Councillor John Davies who represents the Cilgerran ward where the work is set to take place on the trunk main said, “I very much welcome Dŵr Cymru‘s commitment to invest in the water supply network of the area. Whilst much of the work will focus within the community of Cilgerran the benefits will be wide ranging and place our area in a far better position in relation to resilience of the water supply network. It is reassuring that Dŵr Cymru have taken on residents’ concerns in regards to having a reliable supply of water.”

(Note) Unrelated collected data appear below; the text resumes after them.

-- ==== Sys2Proof/Tests/Slice0.lean ====
section
/-! SUPPORT. Tests/Slice0.lean: tests of the model by hand, and for every statement with hypotheses a state and operands that meet
them. -/

namespace Sys2Proof.Tests

open Sys2Proof.Machine

set_option Elab.async false

/-- A device that runs, right after start-up and before anything was configured. -/
def on : State := { State.reset with phase := .running }

theorem test_wf_register_write_width : Instr.wellFormed (.registerWrite 12 0x20000008#32 ⟨[0, 0, 0], 0⟩) = false := by decide

theorem witness_BusCommandsComplete :
    (mainOn on = true ∧ ([1, 2] : List Byte) ≠ [] ∧ isReg (0x017FFFFE#32).toNat = false ∧
      memSpan 12 (0x017FFFFE#32).toNat 2 = some 0x017FFFFE ∧ memRo 0x017FFFFE = false) ∧
    (0x01000000 ≤ (0x017FFFFF#32).toNat ∧ (0x017FFFFF#32).toNat < 0x01800000) := by decide

theorem witness_RegisterAccessOfAnotherWidth :
    (mainOn on = true ∧ ([1] : List Byte) ≠ [] ∧ isReg (0x21FFFFFC#32).toNat = true ∧ ([1] : List Byte).length ≠ 4) ∧
    (isReg (0x20000001#32).toNat = true ∧ (0x20000001#32).toNat % 4 ≠ 0) := by decide

/-- A device that runs on its reference, and one that runs on the fallback with its reference back. -/
def onRef : State := on.setFlds [(SYS_CLKSTAT_REF_VALID, 1), (SYS_CLKSTAT_ON_FALLBACK, 0)]
def onFallback : State := on.setFlds [(SYS_CLKSTAT_REF_VALID, 1), (SYS_CLKSTAT_ON_FALLBACK, 1)]
def onStage (n : Nat) : State := { on with ref := { stage := n } }

theorem witness_ReferenceCommandsComplete :
    (onRef.flag SYS_CLKSTAT_REF_VALID = true ∧ (onRef.flag SYS_CLKSTAT_ON_FALLBACK && !onRef.ref.ret) = false) ∧
    (onFallback.flag SYS_CLKSTAT_REF_VALID = true ∧ onFallback.flag SYS_CLKSTAT_ON_FALLBACK = true ∧ onFallback.ref.ret = false) ∧
    (onStage 1).ref.stage = 1 ∧ (onStage 2).ref.stage = 2 ∧ { on with ref := { ret := true } }.ref.ret = true ∧
    2 ≤ on.part.fabricPorts := by decide

theorem witness_CoherenceCommandsComplete :
    on.cut.done = false ∧ cutPassed on = false ∧ on.swapReq = none ∧
    ({ on with swapReq := some { mask := 2, build := 0, target := 7 } }.swapReq.isSome = true ∧
      requestCut { on with swapReq := some { mask := 2, build := 0, target := 7 } } = false) := by decide

def aLoad : LoadRun := { slot := 0, mask := 0 }
def onLoad (phase : Nat) (r : LoadRun) : State :=
  { on with cfg := { on.cfg with load := some r } }.setFlds [(SYS_SRLSTAT_STATE, 1), (CFG_LOADSTAT_PHASE, phase), (CFG_LOADSTAT_BUSY, 1)]

theorem witness_LoadCommandsComplete :
    on.flag CFG_LOADSTAT_BUSY = false ∧ (onLoad 0 aLoad).flag CFG_LOADSTAT_BUSY = true ∧
    ((onLoad 0 aLoad).cfg.load = some aLoad ∧ (onLoad 0 aLoad).fld SYS_SRLSTAT_STATE = 1) ∧ (onLoad 1 aLoad).fld CFG_LOADSTAT_PHASE = 1 ∧
    (onLoad 2 aLoad).fld CFG_LOADSTAT_PHASE = 2 ∧ (onLoad 3 aLoad).fld CFG_LOADSTAT_PHASE = 3 ∧ (onLoad 4 aLoad).fld CFG_LOADSTAT_PHASE = 4 ∧
    (loadPresent { aLoad with dirs := [{ id := 1, off := 0, len := 0, crc := 0 }] } 1 = none ∧
      (([{ id := 1, off := 0, len := 0, crc := 0 }] : List BsDir).find? (·.id = 1)).isSome = true) ∧
    on.flag CFG_BOOTSTAT_BOOTSEL_BUSY = false ∧ (on.flcQueue = [] ∧ on.flcRun = none) ∧ (pageRead on 0).1.isSome = true := by decide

Ian Christie from Welsh Water added; “While we are working in these areas, some customers may experience low water pressure or discoloured water. This is perfectly normal during work such as this and please be assured the water supply will return to normal quickly. Customers can find more information on our website.

Notes to editor

  • Dŵr Cymru Welsh Water serves most of Wales, Deeside and Herefordshire. It is one of 10 water and sewerage companies in England and Wales and is the sixth largest. Unlike other water companies, it does not have any shareholders
  • Since 2001, it has been owned by Glas Cymru which was formed in April 2001 for the sole purpose of acquiring and owning Welsh Water
  • It is a ‘company limited by guarantee’ and our business model is unique in the water industry. It has no shareholders which means that all financial surpluses are reinvested in the business for the benefit of customers
  • Glas Cymru’s constitution strictly limits its purpose to that of financing water assets in Welsh Water’s area of appointment and managing Welsh Water’s business so that high quality water and wastewater services are delivered at least cost to the communities served by Welsh Water
  • As part of our £26 billion network of assets, we operate and maintain 27,500km of water mains, more than 30,000km of sewers, 838 sewage treatment works and 87 impounding reservoirs.